I like Winnie and Henna a lot


----------



## nassrah (Feb 27, 2012)

She is beautiful ! I personally liked all the names suggested,but what about adding Pippa to the list? All the best X x


----------



## Hellena (Feb 11, 2013)

I love Pippa! Definitely on the list!


----------



## Janalee (Jul 25, 2012)

*name*

She really is pretty. Her markings remind me of a cloud...maybe Stratus or Nimbus? But those are rainy day, gray clouds, maybe a little too gloomy for such a beautiful bird. Angel came to mind, too. Whatever you call her, I hope your Mom really enjoys her new little companion.


----------



## Mezza (Feb 19, 2013)

Why isn't your mum naming her? Or are you gathering the list for her to choose?


----------



## Hellena (Feb 11, 2013)

I'm gathering the list....
Really favoring Pippa


----------



## Hellena (Feb 11, 2013)

nassrah said:


> She is beautiful ! I personally liked all the names suggested,but what about adding Pippa to the list? All the best X x


Pippa it is, thanks!


----------



## BirdCrazyJill (Apr 23, 2013)

She is so adorable!! I like Sophie


----------



## ParrotletsRock (Oct 8, 2013)

I thought of Sadie right away...lol she just looks like a Sadie!


----------



## corgie (Jun 24, 2013)

She's beautiful!

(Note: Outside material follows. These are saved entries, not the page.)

-- ==== Sys2Proof/Decode.lean ====
section
/-! DEFINITION. The format table of R126, the decoder and the encoder of packages and instruction words. -/

namespace Sys2Proof

/-! ### The format table -/

/-- One row of R126: the length of T, the lengths of the whole instructions I:0 upward, the length of L, the length of Z. -/
structure PackageFormat where
  t : PartLen
  whole : List Nat
  l : PartLen
  z : Nat
  deriving DecidableEq, Repr

/-- `lo[k]` of R126: the lowest payload bit of sub-field number k. -/
def PackageFormat.lo (f : PackageFormat) (k : Nat) : Nat := f.t.bits + (f.whole.take k).sum

/-- `n` of R126: the number of numbered instructions. -/
def PackageFormat.count (f : PackageFormat) : Nat := f.whole.length + (if f.l = .none then 0 else 1)

/-- R126, rows 0 to 39. -/
def formatRows0 : List PackageFormat := [
  ⟨.ten, [30, 30, 30], .none, 20⟩,
  ⟨.ten, [30, 30, 30], .twenty, 0⟩,
  ⟨.ten, [30, 30, 40], .none, 10⟩,
  ⟨.ten, [30, 30, 40], .ten, 0⟩,
  ⟨.ten, [30, 30, 50], .none, 0⟩,
  ⟨.ten, [30, 30], .fifty, 0⟩,
  ⟨.ten, [30, 40, 30], .none, 10⟩,
  ⟨.ten, [30, 40, 30], .ten, 0⟩,
  ⟨.ten, [30, 40, 40], .none, 0⟩,
  ⟨.ten, [30, 40], .forty, 0⟩,
  ⟨.ten, [30, 50, 30], .none, 0⟩,
  ⟨.ten, [30, 50], .thirty, 0⟩,
  ⟨.ten, [30, 60], .none, 20⟩,
  ⟨.ten, [30, 60], .twenty, 0⟩,
  ⟨.ten, [40, 30, 30], .none, 10⟩,
  ⟨.ten, [40, 30, 30], .ten, 0⟩,
  ⟨.ten, [40, 30, 40], .none, 0⟩,
  ⟨.ten, [40, 30], .forty, 0⟩,
  ⟨.ten, [40, 40, 30], .none, 0⟩,
  ⟨.ten, [40, 40], .thirty, 0⟩,
  ⟨.ten, [40, 50], .none, 20⟩,
  ⟨.ten, [40, 50], .twenty, 0⟩,
  ⟨.ten, [40, 60], .none, 10⟩,
  ⟨.ten, [40, 60], .ten, 0⟩,
  ⟨.ten, [50, 30, 30], .none, 0⟩,
  ⟨.ten, [50, 30], .thirty, 0⟩,
  ⟨.ten, [50, 40], .none, 20⟩,
  ⟨.ten, [50, 40], .twenty, 0⟩,
  ⟨.ten, [50, 50], .none, 10⟩,
  ⟨.ten, [50, 50], .ten, 0⟩,
  ⟨.ten, [50, 60], .none, 0⟩,
  ⟨.ten, [60, 30], .none, 20⟩,
  ⟨.ten, [60, 30], .twenty, 0⟩,
  ⟨.ten, [60, 40], .none, 10⟩,
  ⟨.ten, [60, 40], .ten, 0⟩,
  ⟨.ten, [60, 50], .none, 0⟩,
  ⟨.ten, [60], .fifty, 0⟩,
  ⟨.twenty, [30, 30, 30], .none, 10⟩,
  ⟨.twenty, [30, 30, 30], .ten, 0⟩,
  ⟨.twenty, [30, 30, 40], .none, 0⟩]

/-- R126, rows 40 to 79. -/
def formatRows40 : List PackageFormat := [
  ⟨.twenty, [30, 30], .forty, 0⟩,
  ⟨.twenty, [30, 40, 30], .none, 0⟩,
  ⟨.twenty, [30, 40], .thirty, 0⟩,
  ⟨.twenty, [30, 50], .none, 20⟩,
  ⟨.twenty, [30, 50], .twenty, 0⟩,
  ⟨.twenty, [30, 60], .none, 10⟩,
  ⟨.twenty, [30, 60], .ten, 0⟩,
  ⟨.twenty, [40, 30, 30], .none, 0⟩,
  ⟨.twenty, [40, 30], .thirty, 0⟩,
  ⟨.twenty, [40, 40], .none, 20⟩,
  ⟨.twenty, [40, 40], .twenty, 0⟩,
  ⟨.twenty, [40, 50], .none, 10⟩,
  ⟨.twenty, [40, 50], .ten, 0⟩,
  ⟨.twenty, [40, 60], .none, 0⟩,
  ⟨.twenty, [50, 30], .none, 20⟩,
  ⟨.twenty, [50, 30], .twenty, 0⟩,
  ⟨.twenty, [50, 40], .none, 10⟩,
  ⟨.twenty, [50, 40], .ten, 0⟩,
  ⟨.twenty, [50, 50], .none, 0⟩,
  ⟨.twenty, [50], .fifty, 0⟩,
  ⟨.twenty, [60, 30], .none, 10⟩,
  ⟨.twenty, [60, 30], .ten, 0⟩,
  ⟨.twenty, [60, 40], .none, 0⟩,
  ⟨.twenty, [60], .forty, 0⟩,
  ⟨.thirty, [30, 30, 30], .none, 0⟩,
  ⟨.thirty, [30, 30], .thirty, 0⟩,
  ⟨.none, [30, 30, 30, 30], .none, 0⟩,
  ⟨.none, [30, 30, 30], .thirty, 0⟩,
  ⟨.thirty, [30, 40], .none, 20⟩,
  ⟨.thirty, [30, 40], .twenty, 0⟩,
  ⟨.none, [30, 30, 40], .none, 20⟩,
  ⟨.none, [30, 30, 40], .twenty, 0⟩,
  ⟨.thirty, [30, 50], .none, 10⟩,
  ⟨.thirty, [30, 50], .ten, 0⟩,
  ⟨.none, [30, 30, 50], .none, 10⟩,
  ⟨.none, [30, 30, 50], .ten, 0⟩,
  ⟨.thirty, [30, 60], .none, 0⟩,
  ⟨.none, [30, 30, 60], .none, 0⟩,
  ⟨.thirty, [40, 30], .none, 20⟩,
  ⟨.thirty, [40, 30], .twenty, 0⟩]

/-- R126, rows 80 to 119. -/
def formatRows80 : List PackageFormat := [
  ⟨.none, [30, 40, 30], .none, 20⟩,
  ⟨.none, [30, 40, 30], .twenty, 0⟩,
  ⟨.thirty, [40, 40], .none, 10⟩,
  ⟨.thirty, [40, 40], .ten, 0⟩,
  ⟨.none, [30, 40, 40], .none, 10⟩,
  ⟨.none, [30, 40, 40], .ten, 0⟩,
  ⟨.thirty, [40, 50], .none, 0⟩,
  ⟨.thirty, [40], .fifty, 0⟩,
  ⟨.none, [30, 40, 50], .none, 0⟩,
  ⟨.none, [30, 40], .fifty, 0⟩,
  ⟨.thirty, [50, 30], .none, 10⟩,
  ⟨.thirty, [50, 30], .ten, 0⟩,
  ⟨.none, [30, 50, 30], .none, 10⟩,
  ⟨.none, [30, 50, 30], .ten, 0⟩,
  ⟨.thirty, [50, 40], .none, 0⟩,
  ⟨.thirty, [50], .forty, 0⟩,
  ⟨.none, [30, 50, 40], .none, 0⟩,
  ⟨.none, [30, 50], .forty, 0⟩,
  ⟨.thirty, [60, 30], .none, 0⟩,
  ⟨.thirty, [60], .thirty, 0⟩,
  ⟨.none, [30, 60, 30], .none, 0⟩,
  ⟨.none, [30, 60], .thirty, 0⟩,
  ⟨.forty, [30, 30], .none, 20⟩,
  ⟨.forty, [30, 30], .twenty, 0⟩,
  ⟨.none, [40, 30, 30], .none, 20⟩,
  ⟨.none, [40, 30, 30], .twenty, 0⟩,
  ⟨.forty, [30, 40], .none, 10⟩,
  ⟨.forty, [30, 40], .ten, 0⟩,
  ⟨.none, [40, 30, 40], .none, 10⟩,
  ⟨.none, [40, 30, 40], .ten, 0⟩,
  ⟨.forty, [30, 50], .none, 0⟩,
  ⟨.forty, [30], .fifty, 0⟩,
  ⟨.none, [40, 30, 50], .none, 0⟩,
  ⟨.none, [40, 30], .fifty, 0⟩,
  ⟨.forty, [40, 30], .none, 10⟩,
  ⟨.forty, [40, 30], .ten, 0⟩,
  ⟨.none, [40, 40, 30], .none, 10⟩,
  ⟨.none, [40, 40, 30], .ten, 0⟩,
  ⟨.forty, [40, 40], .none, 0⟩,
  ⟨.forty, [40], .forty, 0⟩]

/-- R126, rows 120 to 156. -/
def formatRows120 : List PackageFormat := [
  ⟨.none, [40, 40, 40], .none, 0⟩,
  ⟨.none, [40, 40], .forty, 0⟩,
  ⟨.forty, [50, 30], .none, 0⟩,
  ⟨.forty, [50], .thirty, 0⟩,
  ⟨.none, [40, 50, 30], .none, 0⟩,
  ⟨.none, [40, 50], .thirty, 0⟩,
  ⟨.forty, [60], .none, 20⟩,
  ⟨.forty, [60], .twenty, 0⟩,
  ⟨.none, [40, 60], .none, 20⟩,
  ⟨.none, [40, 60], .twenty, 0⟩,
  ⟨.fifty, [30, 30], .none, 10⟩,
  ⟨.fifty, [30, 30], .ten, 0⟩,
  ⟨.none, [50, 30, 30], .none, 10⟩,
  ⟨.none, [50, 30, 30], .ten, 0⟩,
  ⟨.fifty, [30, 40], .none, 0⟩,
  ⟨.fifty, [30], .forty, 0⟩,
  ⟨.none, [50, 30, 40], .none, 0⟩,
  ⟨.none, [50, 30], .forty, 0⟩,
  ⟨.fifty, [40, 30], .none, 0⟩,
  ⟨.fifty, [40], .thirty, 0⟩,
  ⟨.none, [50, 40, 30], .none, 0⟩,
  ⟨.none, [50, 40], .thirty, 0⟩,
  ⟨.fifty, [50], .none, 20⟩,
  ⟨.fifty, [50], .twenty, 0⟩,
  ⟨.none, [50, 50], .none, 20⟩,
  ⟨.none, [50, 50], .twenty, 0⟩,
  ⟨.fifty, [60], .none, 10⟩,
  ⟨.fifty, [60], .ten, 0⟩,
  ⟨.none, [50, 60], .none, 10⟩,
  ⟨.none, [50, 60], .ten, 0⟩,
  ⟨.none, [60, 30, 30], .none, 0⟩,
  ⟨.none, [60, 30], .thirty, 0⟩,
  ⟨.none, [60, 40], .none, 20⟩,
  ⟨.none, [60, 40], .twenty, 0⟩,
  ⟨.none, [60, 50], .none, 10⟩,
  ⟨.none, [60, 50], .ten, 0⟩,
  ⟨.none, [60, 60], .none, 0⟩]

/-- `FMT(code)` of R126 for code 0 to 156, in order. -/
def formatTable : List PackageFormat :=
  formatRows0 ++ formatRows40 ++ formatRows80 ++ formatRows120

/-- The Format field of a package word (R121). -/
def formatField (w : Word) : Nat := (w.extractLsb' 0 8).toNat

/-- The format of a package word; none for the reserved codes 157 to 255 (R122). -/
def formatOf (w : Word) : Option PackageFormat := formatTable[formatField w]?

/-- The low bits of the Payload field as a trailing part of the given length (`Tpart` of R128). -/
def trailPart (w : Word) : PartLen → SpanPart
  | .none => .none
  | .ten => .p10 (w.extractLsb' 8 10)
  | .twenty => .p20 (w.extractLsb' 8 20)
  | .thirty => .p30 (w.extractLsb' 8 30)
  | .forty => .p40 (w.extractLsb' 8 40)
  | .fifty => .p50 (w.extractLsb' 8 50)

/-- The trailing part a package word declares; a reserved format declares none (R128, D11). -/
def trailOf (w : Word) : SpanPart :=
  match formatOf w with
  | some f => trailPart w f.t
  | none => .none

/-! ### Spanned instructions -/

/-- `agree(l, t)` of R130. -/
def agree (l t : PartLen) : Bool :=
  (l == .none && t == .none) || (l != .none && t != .none && [30, 40, 50, 60].contains (l.bits + t.bits))

/-- The instruction made of a leading and a trailing part, the trailing part high (R129); none where the two do not make an
instruction of 30, 40, 50 or 60 bits (R130). -/
def joinParts : SpanPart → SpanPart → Option InstrWord
  | .p10 a, .p20 b => some (.w30 (b ++ a))
  | .p10 a, .p30 b => some (.w40 (b ++ a))
  | .p10 a, .p40 b => some (.w50 (b ++ a))
  | .p10 a, .p50 b => some (.w60 (b ++ a))
  | .p20 a, .p10 b => some (.w30 (b ++ a))
  | .p20 a, .p20 b => some (.w40 (b ++ a))
  | .p20 a, .p30 b => some (.w50 (b ++ a))
  | .p20 a, .p40 b => some (.w60 (b ++ a))
  | .p30 a, .p10 b => some (.w40 (b ++ a))
  | .p30 a, .p20 b => some (.w50 (b ++ a))
  | .p30 a, .p30 b => some (.w60 (b ++ a))
  | .p40 a, .p10 b => some (.w50 (b ++ a))
  | .p40 a, .p20 b => some (.w60 (b ++ a))
  | .p50 a, .p10 b => some (.w60 (b ++ a))
  | _, _ => none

She reminds me a lot of Quinn haha ;;
and a lovely name, I was thinking of the name Piper/Pipette so its funny that you picked that name for her~


----------



## Fredandiris (Nov 27, 2012)

I'm horrible with names but I have to say...WOW, she is absolutely stunning


----------



## Hellena (Feb 11, 2013)

guess what? Turns out this she is actually a he! Pippa can't be the name anymore.....
definitely a boy, lol.


----------



## CaliTiels (Oct 18, 2012)

Hmm... what name now?


----------